QdC – Ce jardin était donc un lieu prenant progressivement du sens pour les jeunes du quartier, pour d’autres habitants ou passants ?
O. P. – Oui, mais parce que c’était d’abord un jardin et que je n’ai jamais lâché cette ambition. Ce n’était pas un terrain d’aventures (il en existait un autre dans le quartier), ni une simple pelouse où se réunir, mais un vrai jardin, avec son histoire de terre à amener, de plantations à réaliser, d’eau à trouver pour l’arrosage. C’est aussi cette vocation soutenue qui en a fait un lieu où il n’y a jamais eu de dégâts importants, et qui a pris du sens pour tous.
Je précise : pour tous, et pas seulement pour moi. Au début, beaucoup le voyaient comme mon aventure individuelle, me soupçonnant même de chercher de petits profits personnels via les subventions. Peu à peu, quand ils ont vu la continuité de l’entreprise, et qu’ils ont constaté que l’argent reçu servait à tous (notamment aux activités citées plus haut, mais aussi aux plantes, à la terre), ils ont compris que les volontés individuelles (la mienne, celle de ceux qui m’ont rejoint comme régis, Cédric et d’autres) avaient une visée collective.
QdC – Quelle a été l’attitude des pouvoirs publics vis-à-vis du jardin solidaire ?
O. P. –totale hostilité de la part du maire d’arrondissement de l’époque, qui a appelé la police à plusieurs reprises, laquelle s’est livrée à des destructions. Les subventions ne sont venues que de la Fondation de France et du Fonds social européen, et la reconnaissance des Parcs et jardins de la ville (au niveau central) n’est venue que tardivement, contraignant la mairie du XXe à cesser les hostilités.
Mais nous avons eu droit aussi à d’autres opposants : associations locales jalouses, hostilité du monde scolaire…
QdC – Pouvez-vous préciser ce point, que je connais « de l’autre côté » ?
O. P. – Il y avait un projet (qui a finalement abouti et chassé définitivement le jardin) de gymnase scolaire, une initiative des parents d’élèves quand il n’y avait pas de terrain dans le quartier. Depuis, il y a eu un terrain en plein air. Et si un gymnase est utile pour les scolaires, il a le défaut de ne pas être ouvert librement : il faut être membre d’un club, on ne peut pas y venir jouer quand on veut ; le personnel municipal n’est pas toujours avenant…
QdC – Le livre évoque le soutien scolaire qui avait lieu dans le jardin ?

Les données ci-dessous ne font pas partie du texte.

-- ==== Sys2Proof/Machine/Memory.lean ====
section
/-!
DEFINITION. The Memory Controller's shared operations (R334 to R352): waiting requests, refresh debt
and bands, activates, the operating point, self-refresh, and the waking of a preparing site's resources.
-/
namespace Sys2Proof.Machine

/-! ## Queues -/

/-- Requests of `who` that wait: reads not yet served, writes that their queue has not yet accepted (R32, R338). -/
def Dev.unseen (d : Dev) (f : Requester → Bool) : Bool :=
  d.pcs.any (fun c => c.2.reads.any (fun r => f r.who) || (c.2.writes.drop 64).any (fun r => f r.who))

/-- Requests of `who` that wait to be served. -/
def Dev.waiting (d : Dev) (f : Requester → Bool) : Bool :=
  d.pcs.any (fun c => c.2.reads.any (fun r => f r.who) || c.2.writes.any (fun r => f r.who))

/-! ## Refresh -/

/-- tREFI of a refresh band in ns (R340). -/
def trefi (b : Nat) : Nat := if b = 0 then 3900 else if b = 1 then 1950 else 975

/-- The band that a refresh temperature selects from band `b` (R340). -/
def bandStep (b : Nat) (t : Int) : Nat :=
  if 1520 < t then 2
  else if b = 2 ∧ 1496 < t then 2
  else if 1360 < t then 1
  else if 1 ≤ b ∧ 1336 < t then 1
  else 0

/-- Stack `s` is in self-refresh. -/
def Dev.inSR (d : Dev) (s : Nat) : Bool := bitAt (d.rd .MC_STATUS_SR 0) s

/-- The refresh temperature of stack `s` (R340). -/
def Dev.refreshTemp (d : Dev) (s : Nat) : Int :=
  let m := sgn 12 (d.rd .MC_TEMP_MODEL s)
  if d.inSR s then m else max m (sgn 12 (d.rd .MC_TEMP_REPORT s))

/-- The refresh debt of pseudo-channel `c` in 1/64 ns (R341). -/
def Dev.debt64 (d : Dev) (c : Nat) : Nat :=
  let P := d.pc c
  if d.inSR (c / 32) then P.debt64 else P.debt64 + (d.now - P.debtAt) * 64 / cycleTicks

/-- The debt becomes `v`. -/
def Dev.setDebt (d : Dev) (c v : Nat) : Dev := d.upPc c (fun P => { P with debt64 := v, debtAt := d.now })

/-- Pseudo-channel `c` meets a band with interval `t` (R343): beyond 8 intervals it catches up; the REFabs close its rows (R339), and a retraining
step in progress is repeated behind them. -/
def Dev.catchUp (d : Dev) (c t : Nat) : Dev :=
  let D := d.debt64 c
  if D ≤ 8 * t * 64 then d
  else
    let n := (D + t * 64 - 1) / (t * 64) - 4
    let d1 := (d.setDebt c (D - n * t * 64)).upPc c (fun P =>
      { P with catchEnd := d.now + ns (400 * n), rows := []
               trainEnd := if d.now < P.trainEnd then P.trainEnd + ns (400 * n) else P.trainEnd
               trainFrom := if d.now < P.trainEnd then d.now + ns (400 * n) else P.trainFrom })
    ((d1.raise 0x184 c).set1 .MC_STATUS_CATCHUP 0).count .MC_PC_COUNT_CATCHUPS c 1 |>.tally 0x22 c (400 * n)

/-- The refresh band of stack `s` is judged anew (R340, R343). -/
def Dev.judgeBand (d : Dev) (s : Nat) : Dev :=
  let b := d.rd .MC_TEMP_RBAND s
  let b' := bandStep b (d.refreshTemp s)
  if b' = b then d
  else
    let pcs := (List.range 32).map (· + 32 * s)
    let d1 := pcs.foldl (fun d c => d.wr .MC_PC_STATUS_RBAND c b') (d.wr .MC_TEMP_RBAND s b')
    if b < b' ∧ !d.inSR s ∧ d.stackOk s then pcs.foldl (fun d c => d.catchUp c (trefi b')) d1 else d1

/-- The least count of a list of tracked rows. -/
def leastCount : List (Nat × Nat) → Nat
  | [] => 0
  | x :: t => t.foldl (fun m y => min m y.2) x.2

/-- A row's count after an activate, in a table of at most 32 rows (R345). -/
def trackRow (t : List (Nat × Nat)) (row : Nat) : List (Nat × Nat) :=
  if t.any (·.1 == row) then t.map (fun e => if e.1 = row then (row, e.2 + 1) else e)
  else if t.length < 32 then t ++ [(row, 1)]
  else
    let m := leastCount t
    match t.findIdx? (fun e => e.2 == m) with
    | some i => t.set i (row, m + 1)
    | none => t

/-- A refresh holds bank `b` of pseudo-channel `c` for an open time of at most 200 ns and closes its row (R339, R341, R345). -/
def Dev.holdBank (d : Dev) (c b : Nat) : Dev :=
  (d.upPc c (fun P => { P with bankTo := tset (fun _ => 0) P.bankTo b (d.now + ns (d.openVal 8 % 201)), rows := tset (fun _ => none) P.rows b none })).took

/-- A refresh holds bank `b` of pseudo-channel `c`. -/
def Dev.bankHeld (d : Dev) (c b : Nat) : Bool := decide (d.now < tget (fun _ => 0) (d.pc c).bankTo b)

/-- Bank `b` of pseudo-channel `c` activates `row`; at the threshold its neighbours are refreshed, whose own activates are not tracked, and the
row's count is the least of the other 31 entries, 0 for one not in use (R345; log entry 95). -/
def Dev.activate (d : Dev) (c b row : Nat) : Dev :=
  let t := trackRow (tget (fun _ => []) (d.pc c).acts b) row
  let lim := max 256 (d.rd .MC_ACT_THRESH 0)
  let hit := t.any (fun e => e.1 == row && decide (lim ≤ e.2))
  let rest := t.filter (fun e => e.1 != row)
  let least := if rest.length < 31 then 0 else leastCount rest
  let t' := if hit then t.map (fun e => if e.1 = row then (row, least) else e) else t
  let d1 := d.upPc c (fun P => { P with acts := tset (fun _ => []) P.acts b t' })
  if hit then (d1.holdBank c b).count .MC_PC_COUNT_NEIGHBOUR c 1 else d1

/-- An access to address `a` on behalf of `hint` (R339): a row held open serves it, another is closed. -/
def Dev.access (d : Dev) (a : Nat) (hint : Bool) : Dev :=
  let c := d.pcOf a
  let b := d.bankOf a
  let row := d.rowOf a
  let keep : Bool := hint && d.on .MC_CTRL_KEEPOPEN 0
  let open_ := tget (fun _ => none) (d.pc c).rows b
  let d1 := if open_.map (·.row) = some row then d else (d.activate c b row).tally 0x23 c 1
  let at_ := match open_ with
    | some r => if r.row = row then r.openedAt else d.now
    | none => d.now
  d1.upPc c (fun P => { P with rows := tset (fun _ => none) P.rows b (if keep then some ⟨row, at_, d.now⟩ else none) })

/-! ## Self-refresh and operating point -/

/-- No site and no wave channel counts as running: the controller is idle (R348). -/
def Dev.mcIdle (d : Dev) : Bool :=
  !(List.range 64).any d.siteRunning && !(List.range 8).any (fun w => decide (2 ≤ d.rd .WV_STATUS_STATE w))

/-- Every pseudo-channel of stack `s` leaves self-refresh with no debt and cleared trackers (R352). -/
def Dev.freshStack (d : Dev) (s : Nat) : Dev :=
  ((List.range 32).map (· + 32 * s)).foldl (fun d c =>
    (d.setDebt c 0).upPc c (fun P => { P with acts := [], visits := [], rows := [], bankTo := [], urgent := false })) d

/-- Stack `s` enters self-refresh. -/
def Dev.enterSR (d : Dev) (s : Nat) : Dev :=
  if d.inSR s || !d.stackOk s then d
  else
    let t := d.refreshTemp s
    let d1 := d.wr .MC_STATUS_SR 0 (setBit (d.rd .MC_STATUS_SR 0) s true)
    { d1 with mc := { d1.mc with srAt := tset (fun _ => 0) d1.mc.srAt s d.now, srTemp := tset (fun _ => 0) d1.mc.srTemp s t } }

/-- Pseudo-channel `c` retrains for `t` ns in steps that hold it for `h` ticks of every 2,500 ns. -/
def Dev.trainFor (d : Dev) (c t h : Nat) : Dev :=
  let T := d.refreshTemp (c / 32)
  d.upPc c (fun P => { P with trainEnd := d.now + ns t, trainAt := d.now, trainFrom := d.now, trainHold := h, trainTemp := T })

/-- A retrain of pseudo-channel `c` begins: it ends within 50 µs, its steps hold the pseudo-channel for at most 500 ns with 2 µs of traffic between,
both open otherwise (R347). -/
def Dev.beginTrain (d : Dev) (c : Nat) : Dev :=
  (d.trainFor c (d.openVal 16 % 50000) (ns (d.took.openVal 16 % 501))).took.took

/-- The stack reports its temperature on leaving self-refresh, before any traffic (R340). -/
def Dev.reported (d : Dev) (s report : Nat) : Dev :=
  ({ d with mc := { d.mc with repDue := tset (fun _ => 0) d.mc.repDue s (d.now + ms 1) } } : Dev).wr .MC_TEMP_REPORT s report

/-- The patrol scrub goes on where it stopped when the last stack leaves self-refresh: its pass began that much later (R351). -/
def Dev.scrubOn (d : Dev) (s : Nat) : Dev :=
  if d.rd .MC_STATUS_SR 0 = 0 then { d with mc := { d.mc with scrubAt := d.mc.scrubAt + (d.now - tget (fun _ => 0) d.mc.srAt s) } } else d

/-- Stack `s` leaves self-refresh with the temperature `report` (R340, R352): with a retrain that holds it, at most 50 µs, where it was long or the
temperature moved by 8 °C. -/
def Dev.leaveSR (d0 : Dev) (s report : Nat) : Dev :=
  if !d0.inSR s then d0
  else
    let d := d0.reported s report
    let d1 := ((d.wr .MC_STATUS_SR 0 (setBit (d.rd .MC_STATUS_SR 0) s false)).freshStack s).scrubOn s
    let iv := d.rd .MC_RETRAIN_INTERVAL_MS 0
    let long : Bool := iv != 0 && decide (ms iv < d.now - tget (fun _ => 0) d.mc.srAt s)
    let dt := d1.refreshTemp s - tget (fun _ => 0) d.mc.srTemp s
    let d2 := d1.judgeBand s
    if long || decide (128 ≤ dt) || decide (dt ≤ -128) then
      (((List.range 32).map (· + 32 * s)).foldl (fun (d : Dev) c => d.trainFor c (d2.openVal 16 % 50000) (us 50)) d2).took
    else d2

/-- A change of the operating point is pending from the write on (R348). -/
def Dev.opWritten (d : Dev) : Dev :=
  if d.on .MC_STATUS_OP_PENDING 0 then d
  else if d.rd .MC_CTRL_OPPOINT 0 = d.rd .MC_STATUS_OP_NOW 0 then d
  else { d.set1 .MC_STATUS_OP_PENDING 0 with mc := { d.mc with opAt := d.now } }

/-- A site or a wave channel enters PREPARING at LOW: the controller writes FULL (R349). -/
def Dev.opFull (d : Dev) : Dev :=
  if d.on .MC_CTRL_OPPOINT 0 || d.on .MC_STATUS_OP_NOW 0 then (d.clr .MC_CTRL_OPPOINT 0).opWritten else d

/-! ## Waking a preparing site (R30, R307) -/

/-- What site `n`'s preparation needs is there: its edge PLLs, memory out of self-refresh and at FULL. -/
def Dev.awake (d : Dev) (n : Nat) : Bool :=
  (d.members n).all d.pllOk &&
    (d.localMode || (!d.on .MC_STATUS_OP_PENDING 0 && !d.on .MC_STATUS_OP_NOW 0 && d.rd .MC_STATUS_SR 0 == 0))

/-- The preparation of site `n` waited `t` ticks for what it woke (R307): whole µs, the rounding of a part being open. -/
def Dev.wakeTook (d : Dev) (n t : Nat) : Dev :=
  let v := t / us 1 + (if t % us 1 = 0 then 0 else d.openVal 1)
  (d.upSite n (fun S => { S with wakeUs := max S.wakeUs v })).took

/-- A resource became ready: every site that waited for one and has all now has waited until this moment (R307). -/
def Dev.wakeNote (d : Dev) : Dev :=
  (List.range 64).foldl (fun d n =>
    let S := d.site n
    if d.siteState n = SiteState.PREPARING ∧ S.woke ∧ S.wakeUs = 0 ∧ d.awake n
    then d.wakeTook n (d.now - S.prepAt) else d) d

/-- The edge PLL of quadrant `q` is asked for (R356, R425). -/
def Dev.startPll (d : Dev) (q : Nat) : Dev :=
  let ready := if q < 4 then bitAt (d.rd .BR_STATUS_QPLL_READY 0) q else d.on .BR_STATUS_WAVE_READY 0
  let ok := if q < 4 then bitAt (d.rd .DEV_UNITS_QPLL_OK 0) q else d.rd .DEV_UNITS_WAVE_OK 0 != 0
  if ready || !ok || (d.pll q).starting then d
  else d.upPll q (fun P => { P with starting := true, tries := 0, at_ := d.now })

/-- The quadrants with a member of site `n`. -/
def Dev.quads (d : Dev) (n : Nat) : List Nat := (List.range 4).filter (fun q => (d.members n).any (fun p => p / 64 == q))

end Sys2Proof.Machine
end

O. P. – C’était une des activités, d’autres que moi s’en sont occupés. Mais, encore une fois, comme le cinéma, les sorties ou la muscu pour les jeunes, ça venait en plus, ça venait soutenir l’ambition du jardin qui était d’abord de faire quel que chose de beau et hors du commun… quoique commun. ■ JPF
* Olivier Pinalie, Chronique d’un jardin solidaire : Une aventure humaine et botanique, éditions CNT-RP, 2016, 248p., 12 €.